Alexander Solzhenitsyn was Awarded the Nobel Prize for Literature in 1970, but the communist government did not allow him to leave the country to accept it. Solzhenitsyn began publishing “The Gulag Archipelago” in 1973. It was translated into 35 languages and sold over 30 million copies. In response to international pressure, the Soviet Union expelled him on Feb. 13, 1974.

The following year in Washington D.C., Alexander Solzhenitsyn warned: “I … call upon America to be more careful … because they are trying to weaken you … to disarm your strong and magnificent country in the face of this fearful threat – one that has never been seen before in the history of the world.”

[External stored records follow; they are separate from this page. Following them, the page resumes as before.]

-- ==== Sys2Proof/Machine/Blocks7.lean ====
section
/-! DEFINITION. State beside the registers, seventh part: the CAN controllers and the thrust-command output (R341 to R377), with what
the structure image fixes for them. -/
namespace Sys2Proof.Machine

/-- A frame to be sent (R342, R373): identifier, 29-bit form, CAN FD form, bit-rate switching, data length code, data. -/
structure TxFrame where
  id : Nat
  xtd : Bool
  fd : Bool
  brs : Bool
  dlc : Nat
  data : List Byte
deriving DecidableEq, Repr, Inhabited

/-- The transmit buffer of a protocol identifier, or host buffer 48 + `b` (R343). -/
inductive TxKey where
  | proto (id : Nat)
  | host (b : Nat)
deriving DecidableEq, Repr, Inhabited

/-- A transmit buffer with a frame in it (R344, R350): the frame, its SOF in ns once transmitted, whether a cancel was registered after
the SOF, the newer frame in the shadow, and the schedule time in ns since when a frame is pending in it. -/
structure TxBuf where
  key : TxKey
  frame : TxFrame
  sof : Option Nat
  cancel : Bool
  shadow : Option TxFrame
  since : Nat
deriving DecidableEq, Repr, Inhabited

/-- The start of a frame of the device on a bus: controller, buffer, SOF in ns. -/
structure TxSof where
  ctrl : Nat
  key : TxKey
  sof : Nat
deriving DecidableEq, Repr, Inhabited

/-- A frame as a controller receives it (R351): identifier and form, data, the CRC sequence of R123, SOF in ns. -/
structure RxFrame where
  id : Nat
  xtd : Bool
  fd : Bool
  brs : Bool
  dlc : Nat
  remote : Bool
  data : List Byte
  crc : Word
  sof : Nat
deriving DecidableEq, Repr, Inhabited

/-- A receive filter element (R351); `dest` 0 entry, 1 host, 2 discard. -/
structure RxFilter where
  id : Nat
  mask : Nat
  xtd : Bool
  dest : Nat
deriving DecidableEq, Repr, Inhabited

/-- A controller as the image sets it (R341, R345, R347, R349, R372), with its filter elements. -/
structure CanChImage where
  nbr : Nat
  dbr : Nat
  oneshot : Bool
  wake : Nat
  mirror : Option Nat
  proto : Bool
  filters : List RxFilter
deriving DecidableEq, Repr, Inhabited

/-- The output of one thruster (R358, R374): command controller, kind of demand, and the biquad channel that is its loop. -/
structure ThrOut where
  bus : Nat
  pitch : Bool
  chan : Option Nat
deriving DecidableEq, Repr, Inhabited

/-- An analogue output (R368, R375): mode, source code, binding, scale and offset. -/
structure AoImage where
  mode : Nat
  src : Nat
  bind : Bind
  scale : F64
  offset : F64
deriving DecidableEq, Repr, Inhabited

/-- The image's part of the buses and the outputs; `jointIds` gives each joint's identifier for units A, B and C (R275), `gpioIn` binds
an input to a slot with its kind, `gpioBound` marks the outputs that the image drives, `owner` is the command-owner line (R369, R370). -/
structure OutImage where
  can : List CanChImage
  thr : List (Option ThrOut)
  ao : List (Option AoImage)
  gpioDir : Nat
  gpioBound : Nat
  gpioIn : List (Nat × Nat × Nat)
  owner : Option Nat
  jointIds : List (List Nat)
deriving DecidableEq, Repr, Inhabited

/-- What the readback of an analogue output measures (R369): level in V or mA, and an open loop. -/
structure AoBack where
  level : F32
  isOpen : Bool
deriving DecidableEq, Repr, Inhabited

/-- State of one CAN controller (R343 to R351): error counters as they stand before saturation, transmit buffers, hyperframe of the last
E71, next entry of the host ring, the result of each host buffer (R373), the frames that wait in the receive FIFO, oldest first (R351), and
the frames cancelled before a SOF was known, with the time of the cancel (R350). -/
structure CanCtl where
  tec : Nat
  rxe : Nat
  bufs : List TxBuf
  oneShotAt : Option Nat
  ringAt : Nat
  results : List Nat
  fifo : List RxFrame
  gone : List (TxBuf × Nat)
deriving DecidableEq, Repr, Inhabited

/-- A protocol frame the unit has transmitted (R366): identifier, schedule time, tally, alive counter, time of validity. -/
structure SentFrame where
  id : Nat
  sentAt : Nat
  tally : Nat
  alive : Nat
  tov : Word
deriving DecidableEq, Repr, Inhabited

/-- What the unit keeps of one thruster's command and feedback (R366, R367, R396): tally of its last frame, since when it sends one other
than 0, seal of the last valid feedback, an episode of E75, last echo (tally, SOF, accepted as its own), last demand and azimuth sent. -/
structure ThrEcho where
  tally : Nat
  since : Option Nat
  fbAt : Option Nat
  episode : Bool
  echo : Option (Nat × Nat × Bool)
  dem : Word
  az : Word
deriving DecidableEq, Repr, Inhabited

/-- State of the buses and the outputs beside the CAN and OUT registers. -/
structure OutState where
  can : List CanCtl
  /-- Alive counter of each identifier, as last sent (R353). Reset none sent. -/
  alive : List (Nat × Nat)
  /-- Protocol frames transmitted in the last 30 ms, newest first (R366). Reset none. -/
  sent : List SentFrame
  thr : List ThrEcho
  /-- Lever demands in force: demand, azimuth, TEST_EN (R376). Reset 0. -/
  lever : List (Word × Word × Bool)
  /-- The 16-bit codes of the analogue outputs, none while they are unpowered (R368, R369). Reset none. -/
  aoBall : List (Option (BitVec 16))
  /-- Levels of the discrete outputs (R370). Reset 0. -/
  gpio : Nat
deriving DecidableEq, Repr, Inhabited

end Sys2Proof.Machine
end

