/-! LOOP block, base 0xd0000 -/

abbrev LOOP_STATUS.SAT_STICKY : Field := ⟨0xd0000, 0, 1⟩
abbrev LOOP_STATUS.BLEND_STICKY : Field := ⟨0xd0000, 1, 1⟩
abbrev LOOP_STATUS.HELD_STICKY : Field := ⟨0xd0000, 2, 1⟩
abbrev LOOP_STATUS.TRIG_STICKY : Field := ⟨0xd0000, 3, 1⟩
abbrev LOOP_STATUS.FULL_STICKY : Field := ⟨0xd0000, 4, 1⟩
abbrev LOOP_STATUS.RMLIM_STICKY : Field := ⟨0xd0000, 5, 1⟩
abbrev LOOP_STATUS.REFUSED_STICKY : Field := ⟨0xd0000, 6, 1⟩
abbrev LOOP_REFUSE.OFFSET : Field := ⟨0xd0004, 0, 16⟩
abbrev LOOP_REFUSE.CAUSE : Field := ⟨0xd0004, 16, 4⟩
abbrev LOOP_CW_SEL.WORD : Field := ⟨0xd0010, 0, 8⟩
abbrev LOOP_CW_SEL.BANK : Field := ⟨0xd0010, 8, 1⟩
abbrev LOOP_CW_SEL.KIND : Field := ⟨0xd0010, 9, 1⟩
abbrev LOOP_CW_SEL.CHAN : Field := ⟨0xd0010, 10, 7⟩
abbrev LOOP_CW_SEL.AUTOINC : Field := ⟨0xd0010, 31, 1⟩
abbrev LOOP_CW_DATA.DATA : Field := ⟨0xd0014, 0, 32⟩
abbrev LOOP_CW_VAL.GO : Field := ⟨0xd0018, 0, 1⟩
abbrev LOOP_CW_VAL.RESULT : Field := ⟨0xd0018, 1, 3⟩
abbrev LOOP_BQ.BQ_CFG.SRC (n : Nat) : Field := ⟨0xd1000 + 0x20 * n, 0, 16⟩
abbrev LOOP_BQ.BQ_CFG.DIV (n : Nat) : Field := ⟨0xd1000 + 0x20 * n, 16, 7⟩
abbrev LOOP_BQ.BQ_CFG.ANGLE (n : Nat) : Field := ⟨0xd1000 + 0x20 * n, 23, 1⟩
abbrev LOOP_BQ.CTRL.OPEN (n : Nat) : Field := ⟨0xd1004 + 0x20 * n, 0, 1⟩
abbrev LOOP_BQ.CTRL.REQ (n : Nat) : Field := ⟨0xd1004 + 0x20 * n, 1, 1⟩
abbrev LOOP_BQ.CTRL.REQ_BANK (n : Nat) : Field := ⟨0xd1004 + 0x20 * n, 2, 1⟩
abbrev LOOP_BQ.CTRL.LEN_M1 (n : Nat) : Field := ⟨0xd1004 + 0x20 * n, 3, 12⟩
abbrev LOOP_BQ.STAT.OPENED (n : Nat) : Field := ⟨0xd1008 + 0x20 * n, 0, 1⟩
abbrev LOOP_BQ.STAT.ACTIVE (n : Nat) : Field := ⟨0xd1008 + 0x20 * n, 1, 1⟩
abbrev LOOP_BQ.STAT.BLENDING (n : Nat) : Field := ⟨0xd1008 + 0x20 * n, 2, 1⟩
abbrev LOOP_BQ.STAT.HELD (n : Nat) : Field := ⟨0xd1008 + 0x20 * n, 3, 1⟩
abbrev LOOP_BQ.STAT.HELD_BANK (n : Nat) : Field := ⟨0xd1008 + 0x20 * n, 4, 1⟩
abbrev LOOP_BQ.STAT.SAT (n : Nat) : Field := ⟨0xd1008 + 0x20 * n, 5, 1⟩
abbrev LOOP_BQ.STAT.VALID_A (n : Nat) : Field := ⟨0xd1008 + 0x20 * n, 6, 1⟩
abbrev LOOP_BQ.STAT.VALID_B (n : Nat) : Field := ⟨0xd1008 + 0x20 * n, 7, 1⟩
abbrev LOOP_BQ.STAT.BLEND_K (n : Nat) : Field := ⟨0xd1008 + 0x20 * n, 8, 13⟩
abbrev LOOP_BQ.IN.IN (n : Nat) : Field := ⟨0xd100c + 0x20 * n, 0, 32⟩
abbrev LOOP_BQ.OUT.OUT (n : Nat) : Field := ⟨0xd1010 + 0x20 * n, 0, 32⟩
abbrev LOOP_BQ.TOV.TOV (n : Nat) : Field := ⟨0xd1014 + 0x20 * n, 0, 32⟩
abbrev LOOP_BQ.CNT.SAT_CNT (n : Nat) : Field := ⟨0xd1018 + 0x20 * n, 0, 16⟩
abbrev LOOP_BQ.CNT.BLEND_DROP (n : Nat) : Field := ⟨0xd1018 + 0x20 * n, 16, 16⟩
abbrev LOOP_PID.PID_CFG.RATE (n : Nat) : Field := ⟨0xd2000 + 0x40 * n, 0, 1⟩
abbrev LOOP_PID.PID_CFG.ANGLE (n : Nat) : Field := ⟨0xd2000 + 0x40 * n, 1, 1⟩
abbrev LOOP_PID.PID_CFG.EXT_ACH (n : Nat) : Field := ⟨0xd2000 + 0x40 * n, 2, 1⟩
abbrev LOOP_PID.PID_CFG.HOST_OPEN (n : Nat) : Field := ⟨0xd2000 + 0x40 * n, 3, 1⟩
abbrev LOOP_PID.PID_CFG.RM (n : Nat) : Field := ⟨0xd2000 + 0x40 * n, 4, 3⟩
abbrev LOOP_PID.PID_CFG.RM_EN (n : Nat) : Field := ⟨0xd2000 + 0x40 * n, 7, 1⟩
abbrev LOOP_PID.CTRL.OPEN (n : Nat) : Field := ⟨0xd2004 + 0x40 * n, 0, 1⟩
abbrev LOOP_PID.CTRL.REQ (n : Nat) : Field := ⟨0xd2004 + 0x40 * n, 1, 1⟩
abbrev LOOP_PID.CTRL.REQ_BANK (n : Nat) : Field := ⟨0xd2004 + 0x40 * n, 2, 1⟩
abbrev LOOP_PID.CTRL.LEN_M1 (n : Nat) : Field := ⟨0xd2004 + 0x40 * n, 3, 12⟩
abbrev LOOP_PID.STAT.OPENED (n : Nat) : Field := ⟨0xd2008 + 0x40 * n, 0, 1⟩
abbrev LOOP_PID.STAT.ACTIVE (n : Nat) : Field := ⟨0xd2008 + 0x40 * n, 1, 1⟩
abbrev LOOP_PID.STAT.BLENDING (n : Nat) : Field := ⟨0xd2008 + 0x40 * n, 2, 1⟩
abbrev LOOP_PID.STAT.HELD (n : Nat) : Field := ⟨0xd2008 + 0x40 * n, 3, 1⟩
abbrev LOOP_PID.STAT.HELD_BANK (n : Nat) : Field := ⟨0xd2008 + 0x40 * n, 4, 1⟩
abbrev LOOP_PID.STAT.SAT (n : Nat) : Field := ⟨0xd2008 + 0x40 * n, 5, 1⟩
abbrev LOOP_PID.STAT.VALID_A (n : Nat) : Field := ⟨0xd2008 + 0x40 * n, 6, 1⟩
abbrev LOOP_PID.STAT.VALID_B (n : Nat) : Field := ⟨0xd2008 + 0x40 * n, 7, 1⟩
abbrev LOOP_PID.STAT.BLEND_K (n : Nat) : Field := ⟨0xd2008 + 0x40 * n, 8, 13⟩
abbrev LOOP_PID.PID_MAN.MAN (n : Nat) : Field := ⟨0xd200c + 0x40 * n, 0, 32⟩
abbrev LOOP_PID.E.E (n : Nat) : Field := ⟨0xd2010 + 0x40 * n, 0, 32⟩
abbrev LOOP_PID.P.P (n : Nat) : Field := ⟨0xd2014 + 0x40 * n, 0, 32⟩
abbrev LOOP_PID.I.I (n : Nat) : Field := ⟨0xd2018 + 0x40 * n, 0, 32⟩
abbrev LOOP_PID.D.D (n : Nat) : Field := ⟨0xd201c + 0x40 * n, 0, 32⟩
abbrev LOOP_PID.FF.FF (n : Nat) : Field := ⟨0xd2020 + 0x40 * n, 0, 32⟩
abbrev LOOP_PID.V.V (n : Nat) : Field := ⟨0xd2024 + 0x40 * n, 0, 32⟩
abbrev LOOP_PID.U.U (n : Nat) : Field := ⟨0xd2028 + 0x40 * n, 0, 32⟩
abbrev LOOP_PID.A.A (n : Nat) : Field := ⟨0xd202c + 0x40 * n, 0, 32⟩
abbrev LOOP_PID.TOV.TOV (n : Nat) : Field := ⟨0xd2030 + 0x40 * n, 0, 32⟩
abbrev LOOP_PID.CNT.SAT_CNT (n : Nat) : Field := ⟨0xd2034 + 0x40 * n, 0, 16⟩
abbrev LOOP_PID.CNT.BLEND_DROP (n : Nat) : Field := ⟨0xd2034 + 0x40 * n, 16, 16⟩
abbrev LOOP_RM.CFG.VALID (n : Nat) : Field := ⟨0xd2800 + 0x40 * n, 0, 1⟩
abbrev LOOP_RM.CFG.ANGLE (n : Nat) : Field := ⟨0xd2800 + 0x40 * n, 1, 1⟩
abbrev LOOP_RM.STAT.LIMITING (n : Nat) : Field := ⟨0xd2804 + 0x40 * n, 0, 1⟩
abbrev LOOP_RM.STAT.FOLLOWING (n : Nat) : Field := ⟨0xd2804 + 0x40 * n, 1, 1⟩
abbrev LOOP_RM.SP.SP (n : Nat) : Field := ⟨0xd2808 + 0x40 * n, 0, 32⟩
abbrev LOOP_RM.P.P (n : Nat) : Field := ⟨0xd280c + 0x40 * n, 0, 32⟩
abbrev LOOP_RM.V.V (n : Nat) : Field := ⟨0xd2810 + 0x40 * n, 0, 32⟩
abbrev LOOP_RM.A.A (n : Nat) : Field := ⟨0xd2814 + 0x40 * n, 0, 32⟩
abbrev LOOP_RM.STOP.STOP (n : Nat) : Field := ⟨0xd2818 + 0x40 * n, 0, 32⟩
abbrev LOOP_RM.LAG.LAG (n : Nat) : Field := ⟨0xd281c + 0x40 * n, 0, 32⟩
abbrev LOOP_TR.SEL.NODE (n : Nat) : Field := ⟨0xd3000 + 0x40 * n, 0, 16⟩
abbrev LOOP_TR.SEL.TRIG_NODE (n : Nat) : Field := ⟨0xd3000 + 0x40 * n, 16, 16⟩
abbrev LOOP_TR.TRIG.KIND (n : Nat) : Field := ⟨0xd3004 + 0x40 * n, 0, 3⟩
abbrev LOOP_TR.TRIG.EVENT (n : Nat) : Field := ⟨0xd3004 + 0x40 * n, 4, 7⟩
abbrev LOOP_TR.TRIG.PRE (n : Nat) : Field := ⟨0xd3004 + 0x40 * n, 16, 16⟩
abbrev LOOP_TR.LEVEL.LEVEL (n : Nat) : Field := ⟨0xd3008 + 0x40 * n, 0, 32⟩
abbrev LOOP_TR.DEC.DEC (n : Nat) : Field := ⟨0xd300c + 0x40 * n, 0, 16⟩
abbrev LOOP_TR.CTRL.ARM (n : Nat) : Field := ⟨0xd3010 + 0x40 * n, 0, 1⟩
abbrev LOOP_TR.CTRL.FORCE (n : Nat) : Field := ⟨0xd3010 + 0x40 * n, 1, 1⟩
abbrev LOOP_TR.CTRL.STOP (n : Nat) : Field := ⟨0xd3010 + 0x40 * n, 2, 1⟩
abbrev LOOP_TR.STAT.STATE (n : Nat) : Field := ⟨0xd3014 + 0x40 * n, 0, 2⟩
abbrev LOOP_TR.STAT.PRE_HAVE (n : Nat) : Field := ⟨0xd3014 + 0x40 * n, 16, 16⟩
abbrev LOOP_TR.FIRST_TS.FIRST_TS (n : Nat) : Field := ⟨0xd3018 + 0x40 * n, 0, 32⟩
abbrev LOOP_TR.TRIG_TS.TRIG_TS (n : Nat) : Field := ⟨0xd301c + 0x40 * n, 0, 32⟩
abbrev LOOP_TR.TRIG_IDX.TRIG_IDX (n : Nat) : Field := ⟨0xd3020 + 0x40 * n, 0, 16⟩
abbrev LOOP_PATH_CTRL.COUNT : Field := ⟨0xd3800, 0, 6⟩
abbrev LOOP_PATH_CTRL.HDG_MODE : Field := ⟨0xd3800, 6, 1⟩
abbrev LOOP_PATH_CTRL.CLEAR : Field := ⟨0xd3800, 30, 1⟩
abbrev LOOP_PATH_CTRL.COMMIT : Field := ⟨0xd3800, 31, 1⟩
abbrev LOOP_PATH_STAT.VALID : Field := ⟨0xd3804, 0, 1⟩
abbrev LOOP_PATH_STAT.END : Field := ⟨0xd3804, 1, 1⟩
abbrev LOOP_PATH_STAT.PENDING : Field := ⟨0xd3804, 2, 1⟩
abbrev LOOP_PATH_STAT.LEG : Field := ⟨0xd3804, 8, 5⟩
abbrev LOOP_PATH_STAT.RESULT : Field := ⟨0xd3804, 16, 3⟩
abbrev LOOP_PATH_DIST.DIST : Field := ⟨0xd3808, 0, 32⟩
abbrev LOOP_TGT_OFS_X.X : Field := ⟨0xd3810, 0, 32⟩
abbrev LOOP_TGT_OFS_Y.Y : Field := ⟨0xd3814, 0, 32⟩
abbrev LOOP_TGT_OFS_HDG.HDG : Field := ⟨0xd3818, 0, 32⟩
abbrev LOOP_WP.N.N (n : Nat) : Field := ⟨0xd3900 + 0x10 * n, 0, 32⟩
abbrev LOOP_WP.E.E (n : Nat) : Field := ⟨0xd3904 + 0x10 * n, 0, 32⟩
abbrev LOOP_WP.HDG.HDG (n : Nat) : Field := ⟨0xd3908 + 0x10 * n, 0, 32⟩
abbrev LOOP_WP.SPEED.SPEED (n : Nat) : Field := ⟨0xd390c + 0x10 * n, 0, 32⟩
abbrev LOOP_XINJ.NODE : Field := ⟨0xd8000, 0, 16⟩
abbrev LOOP_XINJ.WAVE : Field := ⟨0xd8000, 16, 2⟩
abbrev LOOP_XINJ_AMP.AMP : Field := ⟨0xd8004, 0, 32⟩
abbrev LOOP_XINJ_PERIOD.PERIOD : Field := ⟨0xd8008, 0, 32⟩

Solzhenitsyn explained how Russia became socialist: “Over a half century ago, while I was still a child, I recall hearing a number of old people offer the following explanation for the great disasters that had befallen Russia: ‘Men have forgotten God; that’s why all this has happened. …’ Since then I have spent well-nigh 50 years working on the history of our revolution; in the process I have read hundreds of books, collected hundreds of personal testimonies. … But if I were asked today to formulate as concisely as possible the main cause of the ruinous revolution that swallowed up some 60 million of our people, I could not put it more accurately than to repeat: ‘Men have forgotten God; that’s why all this has happened.'”

Another Russian author, Dostoevsky, in his book “The Brothers Karamazov” had the character Ivan Karamazov contend that if there is no God, “everything is permitted.”

Patrick Henry stated: “It is when a people forget God that tyrants forge their chains.”